Aurelie Kapusta | Postdoctoral Associate

cedric

PhD: 2010, University Paris XI, France

Dissertation: "Programmed genome rearrangements in the ciliate Paramecium." [with Mireille Betermier at the CNRS-CGM Gif-sur-Yvette]

Publications

Aurelie currently works on... well, many things. This includes the evolutionary and functional relationship of transposable elements with long noncoding RNAs (see her PLOS Genet paper here) and genome evolution in bats and other mammals.

 

 

 

 

Alesia McKeown | Postdoctoral Fellow

PhD: 2015, University of Oregon, Eugene [with Joe Thornton]

Publications | Curriculum Vitae |

Alesia was born and raised in the mountains of Western North Carolina. She completed her BS in Chemistry at UNC-Wilmington where, under the mentorship of Paulo Almeida, she studied the thermodynamic mechanisms of cytolytic peptides. Alesia started her graduate work with Joe Thornton at the University of Oregon in 2009. In this work, she applied her biochemical background to an evolutionary framework and investigated the genetic and molecular mechanisms for the evolution of DNA-specificity in the steroid receptor family of transcription factors (e.g). She is interested in questions that exist at the interface of biochemistry, biophysics and evolutionary biology; specifically, she aims to understand the molecular mechanisms by which complex biological systems evolved to their modern forms and functions. Alesia is co-mentored by Nels Elde and hopes to use viral-host interactions as a model to investigate the dynamic effects of genetic conflict on the evolution of protein function and genomic architecture.

 

 

 

John McCormick | Ph.D Student

John grew up in Arlington, Texas where he received his B.S. in Biology in 2010. This is also where he first got exposed to research as a volunteer in the lab working on transposase-derived genes (already). John then joined Skip Garner's lab at UT Southwestern and then at Virginia Tech. John worked on a lot of different projects in Skip's lab involving microsatellite repeats in evolution and disease. He has already co-authored 6 publications from this rich research experience.

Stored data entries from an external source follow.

/-- Segment commands whose time has come (06 R142, R145, R150); one that its conditions do not yet allow stays pending. A bypass of a
resting segment makes it bypassed by command; another one out of A keeps its cause. -/
def Live.segCommand (L : Live) (s : Nat) : Live :=
  let L := L.modSeg s (Seg.nextCmd L.time.mtime)
  match (L.segAt s).segCmd with
  | some (v, due) =>
    if L.time.mtime < due then L
    else if v = 1 then
      (if !L.conv.act.contains s then L.modSeg s (fun g => { g with
          cause := if g.cause = 3 then 1 else g.cause
          excluded := true
          segCmd := none })
       else if L.bypassRefused s then L else L.leave s 0 1)
    else if v = 3 then
      (if !L.conv.act.contains s then L.modSeg s (fun g => { g with segCmd := none })
       else if L.bypassRefused s then L else L.leave s 0 2)
    else if L.conv.act.contains s then L.modSeg s (fun g => { g with segCmd := none })
    else if L.mayReturn s then L.rejoin s else L
  | none => L

/-- Resting drop-outs at a segment's end point, and returns after the direction has reversed (06 R145, R146). -/
def Live.resting (L : Live) (s : Nat) : Live :=
  let e := (L.segEst s).ended
  let at_ := (L.conv.dir == 1 && e.1) || (L.conv.dir == -1 && e.2)
  let g := L.segAt s
  if L.conv.act.contains s then
    (if at_ && !L.bypassRefused s then L.leave s 1 3 else L)
  else if g.cause = 3 ∧ L.conv.dir ≠ 0 ∧ L.conv.dir = -g.restDir ∧ L.mayReturn s then L.rejoin s
  else L

/-- The carrier boundary fixed in this sample (06 R119, R123): commands, drop-outs, returns, then a new arrangement where A has
changed or the rotation epoch is complete. -/
def Live.carrierBoundary (L : Live) : Live :=
  let run := L.mode.st == .run || L.mode.st == .derated || L.mode.st == .precharge
  let L := if run then (List.range 16).foldl (fun L s => (L.segCommand s).resting s) L else L
  let p := L.conv.periods + 1
  if L.conv.dirty then L.arrange
  else if L.ctlN 0x300014 ≤ p then L.arrange
  else { L with conv := { L.conv with periods := p } }

/-! ### The release -/

/-- A bypass commanded is to be seen from its governed superframe on: an unplanned one, and step 4 of a sequence for every fitted
segment not yet bypassed (06 R143, 10 R249). -/
def Live.confirmFrom (L : Live) (g : Seg) (s : Nat) : Option Nat :=
  let step4 := L.stepOf == 4 && L.fittedCtl s && !segBypassed g && !g.hard && g.confirm.isNone
  if step4 ∨ g.confirm = some 0 then some (L.epoch + 2) else g.confirm

/-- One segment of the release: its duty through the pulse rule, or bypassed (06 R115, R120; 05 R94). -/
def Live.segRelease (L : Live) (d : List (Nat × Rat)) (s : Nat) : Seg × SegOut :=
  let g := L.segAt s
  let base := L.epoch + 2
  match d.find? (fun x => x.1 == s), L.conv.slots.find? (fun x => x.1 == s) with
  | some x, some y =>
    let p := pulse g base L.conv.cidx y.2 L.conv.nact g.ins x.2
    ({ g with duty := p.1, lastEdge := p.2.1, fracQ := (p.2.2.1 :: g.fracQ).take 3, ins := p.2.2.2 },
     { modulate := true, permit := true, pslot := y.2, duty := p.1 })
  | _, _ =>
    ({ g with
        duty := 0
        confirm := L.confirmFrom g s
        lastEdge := if g.ins then some ((base : Int) * 10000000) else g.lastEdge
        fracQ := (0 :: g.fracQ).take 3
        ins := false },
     { pslot := (match L.conv.slots.find? (fun x => x.1 == s) with | some y => y.2 | none => 0) })

/-- The output vector of the sample (04 R78; 06 R114, R115): the duties of V_ins*, of the match in phases 2 and 3, held ones in
steps 2 and 3 of a sequence, else every segment bypassed. CIDX counts on. -/
def Live.release (L : Live) : Live :=
  let L := if L.conv.cidx = 0 && !L.conv.act.isEmpty && !L.holdsDuty then L.carrierBoundary else L
  let sv := L.vSum L.conv.act
  let matching := L.mode.st == .precharge && (L.conv.phase == 2 || L.conv.phase == 3)
  let r := if L.drives then L.duties L.eng.vinsCmd
    else if matching || L.holdsDuty then L.duties (L.conv.d * sv)
    else (L.conv.d, [])
  let outs := (List.range 16).map (L.segRelease r.2)
  let n := L.conv.nact
  let ins := sumQ ((List.range 16).map (fun s => q ((outs.getD s ({}, {})).2.duty : Int) / 65535 * L.vSeg s))
  { L with
    seg := outs.map (·.1)
    conv := { L.conv with
      d := r.1
      vIns := ins
      rel := { nact := (if n = 0 then 4 else n), cidx := (if n = 0 then 0 else L.conv.cidx), segs := outs.map (·.2) }
      cidx := if n = 0 then 0 else (L.conv.cidx + 1) % (2 * n) } }

/-- A late table releases the previous sample's output unchanged; CIDX counts on (04 R79). -/
def Live.releaseOld (L : Live) : Live :=
  let n := L.conv.nact
  { L with
    seg := L.seg.map (fun (g : Seg) => { g with fracQ := (g.fracQ.headD 0 :: g.fracQ).take 3 })
    conv := { L.conv with cidx := if n = 0 then 0 else (L.conv.cidx + 1) % (2 * n) } }

/-! ### The whole sample -/

/-- Step 1 of a shut-down ends in the sample that finds it: |i| ≤ I_dead, or 100 ms after both limits reached zero (03 R58); the
other steps end by what has been shown (10 R249). -/
def Live.seqSample (L : Live) : Live :=
  match L.mode.seq, L.conv.zeroAt with
  | some s, some t =>
    if s.kind = .shutdown ∧ s.step = 1 ∧ t + ms 100 ≤ L.time.clk then L.toStep2.seqOn else L.seqOn
  | _, _ => L.seqOn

To our excitement, John decided to return to the lab in Spring 2013 as a first year MB PhD student at Utah. During his rotation, John used TALEN technology in fish to produce knock out mutations in two transposon-derived genes highly conserved in vertebrate but with yet unknown function. He is currently analyzing the phenotypic and molecular consequences of these mutations in order to shed light on the function of these genes. John has also initiated a functional analysis of the impact of endogenous DNA transposition in zebrafish. Busy man!

 

 

 

Xiaoyu Zhuo | Ph.D Student

Xiaoyu grew up in Southern China and obtained his B.S. and M.S from Wuhan University. There he studied RNA splicing under the mentorship of Dr. Yi Zhang and Dr. Xiang-Dong Fu. He then worked for a pharmaceutical company for 3 years in the field of drug discovery.

Xiaoyu's current research focuses on endogenous retroviruses and their genomic impact.

His first lead-authored publication on bat ERVs is now out and it's on the cover of JVI!

In 2014, Xiaoyu was awarded a Graduate Research Fellowship from the University of Utah.